Figure: CenterPoint detects object centers in BEV and refines 3D boxes from sampled face-center features. From Yin et al., 2021, via the CenterPoint GitHub repository — embedded under educational fair use with attribution.

Architecture details

The first-stage output heads share an initial $3 \times 3$ convolution, batch normalization, and ReLU. Each output then has its own small branch of two $3 \times 3$ convolutions separated by batch normalization and ReLU. This is intentionally close to image keypoint heads: dense maps are cheap once the BEV backbone has produced $M$ .

The second-stage refinement module is lightweight. It uses a shared two-layer MLP with batch normalization, ReLU, and dropout rate 0.3, followed by two branches of three fully connected layers: one branch predicts the IoU-guided confidence score, and the other predicts the box refinement [1]. During second-stage training, the paper samples 128 first-stage proposals with a 1:1 positive-negative ratio. A proposal is positive if it has at least 0.55 3D IoU with a ground-truth box. At inference, the second stage runs on the top 500 predictions after NMS.

On Waymo, the reported CenterPoint-Voxel model uses detection range $[-75.2,75.2]$ m in $x$ and $y$ , and $[-2,4]$ m in $z$ . The voxel size is $(0.1,0.1,0.15)$ m, following PV-RCNN-style settings [10]. The CenterPoint-Pillar version uses a ground-plane grid size of $(0.32,0.32)$ m. Waymo uses a 64-beam LiDAR and about 180k LiDAR points per frame in the paper's description.

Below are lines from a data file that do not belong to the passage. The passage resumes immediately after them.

/-! ### Pods start (R35, R38) -/

/-- A data pod is written: local, or on its way to another device. -/
def dataWrite (s : State) (p : RxPod) : Nat × State :=
  let a := leAt p.body 0 8
  let b := (p.body.drop 16).take (leAt p.body 8 4)
  if isLocal s a then busWrite s (podAgent p.hdr) (addrLocal a) b p.hdr.cls p.hdr.sequence
  else remoteWrite s a b p.hdr.cls (podAgent p.hdr) (some p.no)

/-- A received pod that has not started ends without waiting because a peg it increments or waits on is not configured (R294). -/
def pegEnds (s : State) (p : RxPod) : Bool :=
  pegUnconfigured s p.hdr.completionPeg || (!p.waitMet && pegUnconfigured s p.hdr.waitPeg)

/-- A job pod that ends before it starts leaves its slot's queue. -/
def leaveQueue (s : State) (p : RxPod) : State :=
  let t := p.hdr.target % 256
  match graphOf s t with
  | some g =>
    if p.hdr.kind = 1 then setGraph s t (some { g with queue := g.queue.filter (fun q => q.cause != .pod p.no) }) else s
  | none => s

/-- A received pod starts once its conditions hold; a job pod is still queued for its slot
(Table 2.9), and a data pod's write waits for a region that is being filled. A data pod for another device runs until its write
has been performed there (R38, R57). -/
def podStart (s : State) (no : Nat) : State :=
  match podAt s no with
  | none => s
  | some p =>
    let a := leAt p.body 0 8
    if p.stage ≠ .waiting then s
    else if pegEnds s p then podComplete (leaveQueue s p) no St.PEG_UNCONFIGURED
    else if startable s p = false then s
    else if p.hdr.kind = 2 ∧ isLocal s a = true ∧ encWaits s (addrLocal a) (leAt p.body 8 4) = true then s
    else
      let s := updatePod s no (fun p => { p with stage := .running })
      let s := if p.hdr.kind = 1 then s else markState s p.hdr.origin p.hdr.sequence .running
      if p.hdr.kind = 2 then
        let r := dataWrite s p
        if r.1 = 0 ∧ isLocal s a = false then r.2 else podComplete r.2 no r.1
      else s

/-! ### Commands -/

/-- REGISTER_WRITE: an agent writes bytes in the register pages; the host does so through BAR0. -/
def execRegisterWrite (agent : Agent) (addr : BitVec 24) (bytes : List Byte) (s : State) :
    Host.Outcome State Fault Refusal :=
  whenOn (fun s =>
    if place addr.toNat = .regs then asAgent s agent (fun s => regWrite s agent addr.toNat bytes) else s) s

/-- POSTED_WRITE_APPLY: the head of a page's queue. -/
def execPostedWriteApply (page : BitVec 12) (s : State) : Host.Outcome State Fault Refusal :=
  whenOn (fun s => postedApply s page.toNat) s

/-- MBX_CAPTURE_DONE: the pending capture of a page. -/
def execMbxCaptureDone (page : BitVec 12) (s : State) : Host.Outcome State Fault Refusal :=
  whenOn (fun s => captureDone s page.toNat) s

/-- POD_START: a received pod, by arrival number. -/
def execPodStart (no : Nat) (s : State) : Host.Outcome State Fault Refusal := whenOn (fun s => podStart s no) s

end Sys2Proof.Machine
end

On nuScenes, the reported detection range is $[-51.2,51.2]$ m in $x$ and $y$ , and $[-5,3]$ m in $z$ . CenterPoint-Voxel uses a $(0.1,0.1,0.2)$ m voxel size; CenterPoint-Pillar uses a $(0.2,0.2)$ m grid. nuScenes has only 32-beam LiDAR and roughly 30k points per frame, so the second stage is less helpful there than on Waymo. The authors note that two-stage refinement improves Waymo with small overhead, but does not improve their nuScenes runs in the same way.

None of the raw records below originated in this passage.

-- ==== Sys2Proof/Claims.lean ====
section
/-!
DEFINITION. The terms in which the statements speak of a command: where setting flags may write, and when a command's own
effect happens.
-/

namespace Sys2Proof.Safety

open Sys2Proof.Machine

/-- The addresses that setting flags of page `p` may write: the flags of the page, the flags and the count of lost
event pods of the host page, and the pending bits of the messages. -/
def eventAddr (p a : Nat) : Prop :=
  a = hdrAddr p 0x010 ∨ a = hdrAddr 0x0E0 0x010 ∨ a = A.EVENTS_LOST ∨ a = A.MSIX_PBA 0 ∨ a = A.MSIX_PBA 1

/-! ### When a command's own effect happens -/

/-- A write of an agent takes effect at once (R78, R80, R87 to R90, R498): the host is not held off, the page's fabric interface
admits it, and it waits neither behind posted writes nor for a held domain. -/
def takesEffect (s : State) (ag : Agent) (a v : Nat) : Bool :=
  !(ag == .host && hostUnauth s) && (admitWrite s ag a v).1 &&
    (isRws a || !isPosted (a / 0x1000) || ((postedOf s (a / 0x1000)).isEmpty && holdLevel s (pageDomain (a / 0x1000)) == 0))

/-- A write of an RWI field takes effect: it passes the same checks, and no queue (R86). -/
def takesEffectNow (s : State) (ag : Agent) (a v : Nat) : Bool :=
  !(ag == .host && hostUnauth s) && (admitWrite s ag a v).1

/-- The state in which a management request is executed (R417, R418, R499): the port is up, the frame is for it and passes
MACsec, a frame of the session carries a good tag, no kept response answers it, none makes it stale, and its session, if
any, meets the need. None where the request is not executed. -/
def mgtTaken (s : State) (f : MgtFrame) (op : Nat) (need : MgtNeed) : Option State :=
  let mine := f.dest.toNat == mgtAddr s || (op == 1 && f.dest.toNat == 0xFFFFFFFFFFFF)
  let frame : EthFrame := { fcsOk := true, dest := f.dest, sec := f.sec, etherType := 0x88B6, data := [] }
  if rdB s A.MGT_STATUS 0 = false ∨ mine = false then none
  else
    match macsecCheck s 32 (mgtMacCfg s) frame with
    | none => none
    | some u =>
      let v := match sessionOf u f with
        | some x => mgtTagPass u x
        | none => u
      if (sessionOf u f).isSome ∧ f.tagOk = false ∨ (keptFor v f).any (fun r => r.seq == f.seq.toNat) = true ∨
          mgtStale v f = true ∨ needGranted (sessionOf v f) need = false ∨ (f.session.toNat ≠ 0 ∧ sessionOf v f = none) then none
      else some v

/-- The control pod with arrival number `no` runs, addresses operation `op` of section `sect`, and has not been taken
(R36). -/
def runningControl (s : State) (no sect op : Nat) : Option RxPod :=
  match podAt s no with
  | some p => if p.stage = .running ∧ p.taken = false ∧ p.hdr.kind = 4 ∧ isControl sect op p.hdr = true then some p else none
  | none => none

/-- The pod with arrival number `no` has completed with a status: it has left, or only the order of its origin still holds
its completion back. -/
abbrev PodDone (s : State) (no st : Nat) : Prop := ∀ p ∈ s.pods.rx, p.no = no → p.stage = .done st

/-- An agent's write to a header register that no queue orders reaches the page (R78, R379): the host is not held off, and
the page is not barred to the agent. -/
def takesPage (s : State) (ag : Agent) (p : Nat) : Bool := !(ag == .host && hostUnauth s) && !pageBarred ag p

/-- An agent's write to the header register at `a` of page `p` takes effect at once (R78, R80, R498): it reaches the page, and
waits neither behind posted writes nor for a held domain. -/
def takesTurn (s : State) (ag : Agent) (p a : Nat) : Bool :=
  takesPage s ag p &&
    (isRws a || !isPosted (a / 0x1000) || ((postedOf s (a / 0x1000)).isEmpty && holdLevel s (pageDomain (a / 0x1000)) == 0))

/-- The command that a row of the sequence engine takes and validates, with its context's entry and the state in which it
acts (R316, R317): no slice of the engine's self test holds it, and nothing that the row waits for is outstanding. -/
def seqReady (s : State) (src : SeqFrom) (op : Nat) (waits : State → SeqCmd → Bool) : Option (SeqCmd × SeqEntry × State) :=
  match seqTake s src op with
  | .stop _ => none
  | .cmd c u =>
    if bistBusy u 0x24 = true ∨ (seqWaits u c || waits u c) = true then none
    else
      match seqValidate u c.bytes c.cls (seqEcho u c) (seqExec c).isNone with
      | (0, e, v) => some (c, e, v)
      | _ => none

/-- A sequence command has completed on the way from `v` to `t` (R316): it has left the engine, and its pod is done, or its job
has one more descriptor finished. -/
def SeqFinished (v t : State) (c : SeqCmd) : Prop :=
  (∀ d ∈ t.seq.cmds, d.id ≠ c.id) ∧ (∀ no, c.issuer = .pod no → PodDone t no 0) ∧
    ∀ x k i j, c.issuer = .job x k i j →
      (findExec t x).map (fun y => y.2.finished) = (findExec v x).map (fun y => y.2.finished + 1)

/-- The slots of the view that a STAGE copies: its picks, empty beyond (R323, R326). -/
def stageSlots (c : SeqCmd) : List (Option SeqSlot) :=
  (List.range (parseSeq c.bytes).bMax).map (fun i => c.picks[i]?)

/-- The tag of a view (R327). -/
def stageTag (e : SeqEntry) (c : SeqCmd) (slots : List (Option SeqSlot)) : Tag :=
  let gap := match (slots.zipIdx.filter (fun x => x.1.isSome)).getLast? with
    | some x => (slots.take x.2).any (fun y => y.isNone)
    | none => false
  { frame := (parseSeq c.bytes).frame, stream := e.stream, settings := 0, cls := e.cls,
    flags := inheritFlags ((slots.filterMap id).map (·.flags)) ||| (if c.hadVoid || gap then flPad else 0) }

/-- The bytes of the view: its parts, then its auxiliary part (Table 11.7). -/
def stageBytes (s : State) (e : SeqEntry) (c : SeqCmd) (slots : List (Option SeqSlot)) : List Byte :=
  (List.range e.ppb).flatMap (fun p => viewPart s e (parseSeq c.bytes).layer (parseSeq c.bytes).bMax p slots) ++
    viewAux e (parseSeq c.bytes) slots (stageTag e c slots)

/-- Registers on whose application a unit acts: streams, pipes, statistics and point preparation (pages 0x060 to 0x0AF), and
the enables of the cluster engines (R68, R106, R130). -/
def unitActs (a : Nat) : Bool :=
  decide (0x060 ≤ a / 0x1000 ∧ a / 0x1000 < 0x0B0) || (a % 0x1000 == 0x008 && (engineOfPage (a / 0x1000)).isSome)

/-- The due application of update group `g` copies, and no unit has to act on what it changes; no slot of the group waits to have
a rejected configuration checked again (R130). -/
def appliesPlainly (s : State) (g : Nat) : Bool :=
  (changedAddrs s (applyGroup s g (groupOf s g).due)).all (fun a => !unitActs a) &&
    (List.range 64).all (fun k => !(rdB s (A.SL_STATUS (k / 4) (k % 4)) 1 && pageGroup s (0x081 + 2 * (k / 4)) == g))

/-- Steps 9 to 11 of Table 2.8 find a sequence that is new to the window of its origin, or that opens one. -/
def newToOrigin (s : State) (h : PodHeader) : Bool :=
  match windowOf s h.origin with
  | none => decide (s.pods.windows.length < 256)
  | some w => decide (0 < seqDist h.sequence w.head) || (inWindow w.head h.sequence && (seqRec w h.sequence).isNone)

/-- The host's stream begins with a whole pod `b` that passes steps 1 to 8 of Table 2.8, with room in the receive ring. -/
def wholePod (s : State) (h : PodHeader) (b : List Byte) : Bool :=
  !streamIsLost s && h == parseHeader s.pods.stream && headerStatus h == 0 && decide (32 * h.length ≤ podCredit s) &&
    decide (32 * h.length ≤ s.pods.stream.length) && b == s.pods.stream.take (32 * h.length) && trailerStatus h b == 0

/-- The received pod of a header and its bytes. -/
def arrivedPod (s : State) (via : Nat) (h : PodHeader) (b : List Byte) : RxPod :=
  { no := s.pods.nextNo, hdr := h, body := (b.drop 32).take (32 * h.length - 48), via := via, arrived := s.ridge }

/-- What the checks after step 11 of Table 2.8 find for a pod: those of every pod, then those of its kind. -/
def arrivalStatus (s : State) (p : RxPod) : Nat :=
  let st := validateStatus s p.via p.hdr p.body
  if st = 0 ∧ ownRing s (p.hdr.target / 256) = true then kindStatus s p else st

/-- A window's record of a sequence has a state. -/
def Recorded (s : State) (h : PodHeader) (st : SeqState) : Prop :=
  ∃ w, windowOf s h.origin = some w ∧ ∃ m ∈ w.marks, m.seq = h.sequence ∧ m.state = st

/-- The state in which the work of a pod that starts is done: the pod runs, and its window's record says so. -/
def podRuns (s : State) (p : RxPod) : State :=
  markState (updatePod s p.no (fun q => { q with stage := .running })) p.hdr.origin p.hdr.sequence .running

/-- The bytes that a data pod writes. -/
def podData (p : RxPod) : List Byte := (p.body.drop 16).take (leAt p.body 8 4)

/-- A frame at port `n` passes the checks of Table 4.4 in order, MACsec apart: its link and its page are up, it is whole, sent to
the port or to the link-local group, and is a TSF frame with a good header and length that is newer than the last. -/
def tsfSound (s : State) (n : Nat) (f : EthFrame) : Prop :=
  rdB s (A.PORT_STATUS n) 0 = true ∧ unitOn s (0x040 + n) = true ∧ f.fcsOk = true ∧ 46 ≤ f.data.length ∧
    f.data.length ≤ 1500 ∧ (f.dest.toNat = portAddr s n ∨ f.dest.toNat = 0x0180C200000E) ∧ f.etherType = 0x88B5 ∧
    tsfHeaderOk f.data = true ∧ 0 < beAt f.data 2 2 ∧ beAt f.data 2 2 ≤ 1484 ∧ 16 + beAt f.data 2 2 ≤ f.data.length ∧
    ∀ q, (sensorOf s n).lastSeq = some q → 0 < sgn 32 (beAt f.data 4 4 + 4294967296 - q)

/-- Such a frame without MACsec, on a port that does not require it. -/
def tsfGood (s : State) (n : Nat) (f : EthFrame) : Prop :=
  tsfSound s n f ∧ f.sec = none ∧ (bitN (sensorOf s n).cfg 4 && bitN (sensorOf s n).cfg 5) = false

/-- The payload of a TSF frame: as many bytes as its length says, after the header. -/
def tsfPayload (f : EthFrame) : List Byte := (f.data.drop 16).take (beAt f.data 2 2)

/-- What leaves port `n` where it sends a frame (R95): the frame, under the port's association and next packet number where it
runs MACsec and has one; nothing where it requires protection and has none. -/
def sentFrame (s : State) (n : Nat) (f : Option (Nat × Nat) → PortOut) : List PortOut :=
  if bitN (sensorOf s n).cfg 4 = false then [f none]
  else
    match (secOf s n).sa with
    | some a => [f (some (a.an, (secOf s n).txPn))]
    | none => if bitN (sensorOf s n).cfg 5 then [] else [f none]

/-- The bytes of a control message of port `n` (Tables 4.2 and 4.8): message number, operation, settings id, time, payload. -/
def camBytes (s : State) (n id op sid time : Nat) (payload : List Byte) : List Byte :=
  let body := beBytes 4 id ++ leBytes 1 op ++ leBytes 1 sid ++ beBytes 2 payload.length ++ beBytes 8 time ++ payload
  leBytes 1 0x13 ++ zeros 1 ++ beBytes 2 body.length ++ beBytes 4 (sensorOf s n).txSeq ++ zeros 8 ++ body

/-- The 802.1AS time of a ridge count (R94). -/
def gptpTime (s : State) (ridge : Nat) : Nat := (ridge + rdWide s A.RIDGE_EPOCH_LO) % 18446744073709551616

/-- Stream `st` is enabled and within its frame window `w`, and none of the window's deadlines has passed. -/
def midWindow (s : State) (st : Nat) (w : Nat × Nat) : Prop :=
  let x := streamOf s st
  streamRuns s st = true ∧ (streamCfg (rd s) st).on = true ∧ x.cfg.on = true ∧ x.win = some w ∧ windowNow s x.cfg = some w ∧
    (x.phase = .awaited → s.ridge < w.1 + x.cfg.fsDl) ∧ (x.phase = .opened → s.ridge < w.1 + x.cfg.feDl) ∧
    (x.cfg.tpCamera = true → x.tpDone = false → s.ridge < w.1 + x.cfg.tpDeadline)

/-- A good frame carries a whole CSI-2 packet in one segment, with a header that passes its code; none is being assembled. -/
def csiWhole (s : State) (n : Nat) (f : EthFrame) (h : CsiHeader) (fixed : Bool) : Prop :=
  tsfGood s n f ∧ leAt f.data 0 1 % 16 = 1 ∧ leAt f.data 1 1 = 3 ∧ beAt f.data 8 4 = 0 ∧ (sensorOf s n).asm = none ∧
    checkHeader (tsfPayload f) = some (h, fixed)

/-- The base time of a point packet as a ridge count, signed (R122). -/
def pointBase (s : State) (b : List Byte) : Int :=
  sgn 64 (beAt b 0 8 + 18446744073709551616 - rdWide s A.RIDGE_EPOCH_LO % 18446744073709551616)

/-- Point `i` of a packet that arrives at port `n` in cycle `k` (R121, R123). -/
def packetPoint (s : State) (n k : Nat) (b : List Byte) (i : Nat) : Point :=
  { port := n, x := sgn 32 (beAt b (16 + 16 * i) 4), y := sgn 32 (beAt b (16 + 16 * i + 4) 4),
    z := sgn 32 (beAt b (16 + 16 * i + 8) 4), intensity := leAt b (16 + 16 * i + 12) 1, ret := leAt b (16 + 16 * i + 13) 1,
    stamp := (pointBase s b + 1000 * (beAt b (16 + 16 * i + 14) 2 : Int)).toNat, frame := k, idx := i }

/-- The arrays that a descriptor names. -/
def arraysOf (d : ArrDesc) : List Nat := (d.array :: (if d.paired then [d.partner] else [])).eraseDups

/-- The operation of an issue of one descriptor, as it enters cluster `j.cluster` (R243). -/
def issuedOp (s : State) (x : Instance) (j : JobRun) (k : Nat) (desc blk : List Byte) (m : List (Nat × Nat)) : Op :=
  let d := parseArr desc
  let map := sortBy (fun a b => decide (a.1 < b.1)) m
  { id := s.nextId + 1, issue := s.nextId, exec := j.exec, index := k, cluster := j.cluster, unit := smGet id map d.array,
    partner := if d.paired then some (smGet id map d.partner) else none, desc := desc, addr := descAddr x j.entry 128 k,
    frame := x.frame, cls := x.cls, tagCls := x.tagCls, slot := x.slot, job := j.entry.index, stage := .queued,
    issueUnits := map.map (·.2), block := blk, slabs := slabsOf [d] d.slot }

/-- The descriptors of a running array job that its control core may issue now, in order. -/
def issuable (s : State) (x : Instance) (j : JobRun) : List Nat :=
  (List.range j.entry.descCount).filter (fun i =>
    !j.issued.contains i && (if j.entry.orderFree && !strict s then mayIssue s x j i else true))

/-- The control core of a running array job issues one descriptor, `k`: it can be read, with the parameter block it names, passes
every check, and its arrays, or healthy ones in place of fenced ones, are those of `m`. The last state is that after the reads. -/
def issueTaken (s : State) (x : Instance) (j : JobRun) (k : Nat) (desc blk : List Byte) (m : List (Nat × Nat)) (v : State) :
    Prop :=
  coreStalled s (3 + j.cluster) = false ∧ jobAwake s j = true ∧ j.entry.unit ≤ 4 ∧ (issuable s x j).head? = some k ∧
    encWaits s (descAddr x j.entry 128 k) 128 = false ∧
    ∃ u, readDescs s j.cluster [descAddr x j.entry 128 k] 128 x.cls x.seq = (0, [desc], u) ∧
      readBlocks u j.cluster [desc] x.cls x.seq = (0, [blk], v) ∧ validateIssue v j.cluster x.cls [(desc, blk)] = 0 ∧
      pegStatus v (parseArr desc).outPeg = 0 ∧ substitute v j.cluster (arraysOf (parseArr desc)) = some m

Training follows prior CBGS-style settings on nuScenes [9]. The supplement reports AdamW with one-cycle learning rate, maximum learning rate $10^{-3}$ , weight decay 0.01, momentum from 0.85 to 0.95, batch size 16, and 20 epochs on four V100 GPUs. The Waymo schedule uses learning rate $3\times 10^{-3}$ and 30 epochs, with a 6-epoch second-stage fine-tuning phase for ablations. Data augmentation includes random flips along both axes, global scaling in $[0.95,1.05]$ , global rotation, and ground-truth sampling on nuScenes.

Datasets & results

CenterPoint evaluates on nuScenes and Waymo Open Dataset. nuScenes reports mAP, NDS, and AMOTA for tracking; mAP uses center-distance thresholds rather than 3D IoU, while NDS combines mAP with translation, scale, orientation, velocity, and attribute errors [7]. Waymo reports mAP and heading-aware mAPH at Level 1 and Level 2 difficulty, with IoU thresholds 0.7 for vehicles and 0.5 for pedestrians [8].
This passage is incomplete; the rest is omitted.